Hand Wound

PGS.TS.BS Võ Thành Toàn
Vết Thương Bàn Tay

OUTLINE

  • Hand is an important part of the human body, thanks to the hands that people can use tools in labor and daily life from simple tools to complex tools.
  • Anatomically: the hand has a complex structure, in a narrow volume containing many precious organs such as skin, tendons, muscles, blood vessels, nerves, etc.
  • Physiologically, the hand has two main functions: grasping and touching. These two functions are closely related and always complement each other.
  • Hand injuries are complicated because at the same time, at the same location, there can be many lesions of skin, blood vessels, nerves, tendons and bones.
  • Hand wounds are susceptible to infection because most injuries are in a working condition.
  • Treatment is very difficult due to the complex injury, easy to infect and at the same time to treat many lesions (blood vessels, nerves, tendons, bones, skin) to restore both function and anatomy.

REMINDER ABOUT MANUFACTURING

These are the basic features, related to the application in clinical practice. Therefore, mastering the anatomy as well as motor function of the hand is very important and necessary.

Giải Phẫu Bàn Tay
Figure 20.1. Hand Anatomy (Atlas Human Anatomy, Frank H. Netter, 5th edition, 2007)

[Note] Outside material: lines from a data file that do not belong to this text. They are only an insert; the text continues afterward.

-- ==== Sys2Proof/Machine/CmdMemory.lean ====
section
/-! DEFINITION. Frame store, Culvert and Gauge commands: the meaning of each, over the shared operations. -/
namespace Sys2Proof.Machine

/-- QUERY_REACH_BANDWIDTH: QUERY on Reach with selector 0x10 returns bandwidth per class, panic state, scrub progress and
DRAM error counts. (14 R624) -/
def execQueryReachBandwidth (r : Request) (s : State) : Res := .next (serve specQueryReachBandwidth r s)

/-- SET_SRC_PLAYOUT_POST: SET on Src with selector 0x20 posts a host playout slot to become the newest frame at a given time,
or stops playout. (14 R586) -/
def execSetSrcPlayoutPost (r : Request) (s : State) : Res := .next (serve specSetSrcPlayoutPost r s)

/-- SET_DST_CAPTURE_HOLD: SET on Dst with selector 0x20 sets the hold mask of a capture destination's slots. (14 R588) -/
def execSetDstCaptureHold (r : Request) (s : State) : Res := .next (serve specSetDstCaptureHold r s)

/-- QUERY_DST_CAPTURE: QUERY on Dst with selector 0x20 returns the hold mask, last slot and slot frame indices. (14 R588) -/
def execQueryDstCapture (r : Request) (s : State) : Res := .next (serve specQueryDstCapture r s)

/-- SET_GAUGE: SET on Gauge with selector 0x01 configures a Gauge unit and loads its initial value. (14 R619) -/
def execSetGauge (r : Request) (s : State) : Res := .next (serve specSetGauge r s)

/-- WRITE_GAUGE_DATA: WRITE on Gauge with selector 0x02 feeds host data to a Gauge unit. (14 R620) -/
def execWriteGaugeData (r : Request) (s : State) : Res := .next (serve specWriteGaugeData r s)

/-- SET_GAUGE_FEED: SET on Gauge with selector 0x04 starts a feed from a host window range. (14 R620) -/
def execSetGaugeFeed (r : Request) (s : State) : Res := .next (serve specSetGaugeFeed r s)

/-- QUERY_GAUGE: QUERY on Gauge with selector 0x03 returns the running value. (14 R621) -/
def execQueryGauge (r : Request) (s : State) : Res := .next (serve specQueryGauge r s)

/-- SET_GAUGE_VALUE: SET on Gauge with selector 0x03 writes the running value. (14 R621) -/
def execSetGaugeValue (r : Request) (s : State) : Res := .next (serve specSetGaugeValue r s)

/-- SET_GAUGE_FINALISE: SET on Gauge with selector 0x05 finalises, returns and reloads the value, comparing when set. (14
R622) -/
def execSetGaugeFinalise (r : Request) (s : State) : Res := .next (serve specSetGaugeFinalise r s)

/-- DRAM_READ_ERROR: A frame store read needs correction or is uncorrectable and is answered by its content. (14 R589) -/
def execDramReadError (e : DramError) (s : State) : Res := .next (s.dramError e)

/-- CULVERT_ARM: Writing arm activates the shadow set or arms it behind the active transfer. (14 R606) -/
def execCulvertArm (c : Nat) (s : State) : Res := .next (s.gated (fun t => t.culvertArm c))

/-- CULVERT_ABORT: Writing abort stops issue and discards an armed set. (14 R611) -/
def execCulvertAbort (c : Nat) (s : State) : Res := .next (s.gated (fun t => t.culvertAbort c))

/-- CULVERT_ERROR_CLEAR: Clearing stk_error activates an armed set. (14 R606) -/
def execCulvertErrorClear (c : Nat) (s : State) : Res := .next (s.gated (fun t => t.culvertClear c))

/-- CULVERT_HALF: The first half of a transfer completes and half is set. (14 R605) -/
def execCulvertHalf (c : Nat) (s : State) : Res := .next (s.culvertHalf c)

/-- CULVERT_COMPLETE: The closing zero-length read completes; full is set and an armed set activates. (14 R608) -/
def execCulvertComplete (c : Nat) (data : Bytes) (s : State) : Res := .next (s.culvertComplete c data)

/-- CULVERT_ERROR: A read or write error ends the transfer with stk_error. (14 R612) -/
def execCulvertError (c : Nat) (code : Nat) (done : Nat) (s : State) : Res := .next (s.culvertError c code done)

/-- CULVERT_ABORT_COMPLETE: Outstanding responses return after an abort; busy clears and aborted sets. (14 R611) -/
def execCulvertAbortComplete (c : Nat) (done : Nat) (s : State) : Res := .next (s.culvertAbortEnd c done)

/-- REMAP_SET: The boot ROM sets REMAP, moving the boot ROM and exposing working SRAM at 0. (14 R614) -/
def execRemapSet (s : State) : Res := .next (s.remapSet)

/-- BUS_DEFAULT_ACCESS: An access to the default target gets an error response and event 0x0124. (14 R615) -/
def execBusDefaultAccess (access : BusRequest) (s : State) : Res := .next (s.busDefault access)

/-- SCRUB_PASS_COMPLETE: The patrol scrubber completes a pass of a stack and writes event 0x0121. (14 R591) -/
def execScrubPassComplete (stack : Nat) (s : State) : Res := .next (s.scrubPass stack)

/-- REFRESH_DUE: A bank's refresh falls due and is issued, postponed or forced. (14 R594) -/
def execRefreshDue (stack : Nat) (bank : Nat) (rtWaiting : Bool) (s : State) : Res := .next (s.refreshDue stack bank rtWaiting)

/-- PANIC_ENTER: An RT port buffer passes its panic level and the reach serves RT first. (14 R597) -/
def execPanicEnter (reach : Nat) (port : Nat) (writer : Bool) (fill : Nat) (s : State) : Res := .next (s.panicEnter reach port writer fill)

/-- PANIC_LEAVE: The buffer returns to 50 % and panic ends. (14 R597) -/
def execPanicLeave (reach : Nat) (port : Nat) (writer : Bool) (fill : Nat) (s : State) : Res := .next (s.panicLeave reach port writer fill)

/-- RT_STARVED: An RT buffer underruns or overflows; alm_rt_starved rises for 1 s. (14 R599) -/
def execRtStarved (reach : Nat) (port : RtPort) (s : State) : Res := .next (s.rtStarved reach port)

/-- PLAYOUT_POST_TIME: At at_ns a posted playout slot becomes the source's newest complete frame. (14 R586) -/
def execPlayoutPostTime (src : Nat) (s : State) : Res := .next (s.playoutPost src)

/-- PLAYOUT_SLOT_FREE: A playout slot stops being busy and event 0x1020 is written. (14 R587) -/
def execPlayoutSlotFree (src : Nat) (slot : Nat) (s : State) : Res := .next (s.playoutFree src slot)

/-- CAPTURE_FRAME_WRITTEN: A capture frame is complete in its slot and event 0x1120 is written. (14 R588) -/
def execCaptureFrameWritten (dst : Nat) (s : State) : Res := .next (s.captureFrame dst)

/-- GAUGE_FEED_COMPLETE: A host window feed ends and event 0x3C11 is written. (14 R620) -/
def execGaugeFeedComplete (unit : Nat) (s : State) : Res := .next (s.gaugeFeedEnd unit)

/-- HOLDUP_OK_FALL: HOLDUP_OK falls in Standby; the frame store changes to partial-array self-refresh. (14 R602) -/
def execHoldupOkFall (s : State) : Res := .next (s.holdupFall)

end Sys2Proof.Machine
end

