-- ==== Sys2Proof/Machine/Dispatch.lean ====
section
/-! DEFINITION. One arm per command: the meaning that exec calls for it. -/
namespace Sys2Proof.Machine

The flexor tendon of the hand

  • These are tendons that are characterized by moving in pulleys, the role of pulleys is to keep the tendons in contact with the surrounding components and have a physiological function for them, and at the same time these pulleys increase the add strength and serve as a fulcrum for tendons when strength is needed.
  • The important pulleys are A2 and A4, so when these two pulleys are damaged, they must be restored. The deep common flexor tendon is responsible for folding the 3rd segment into the 2nd segment.
  • The shallow common flexor tendon of the fingers folds the 2nd into the 1st.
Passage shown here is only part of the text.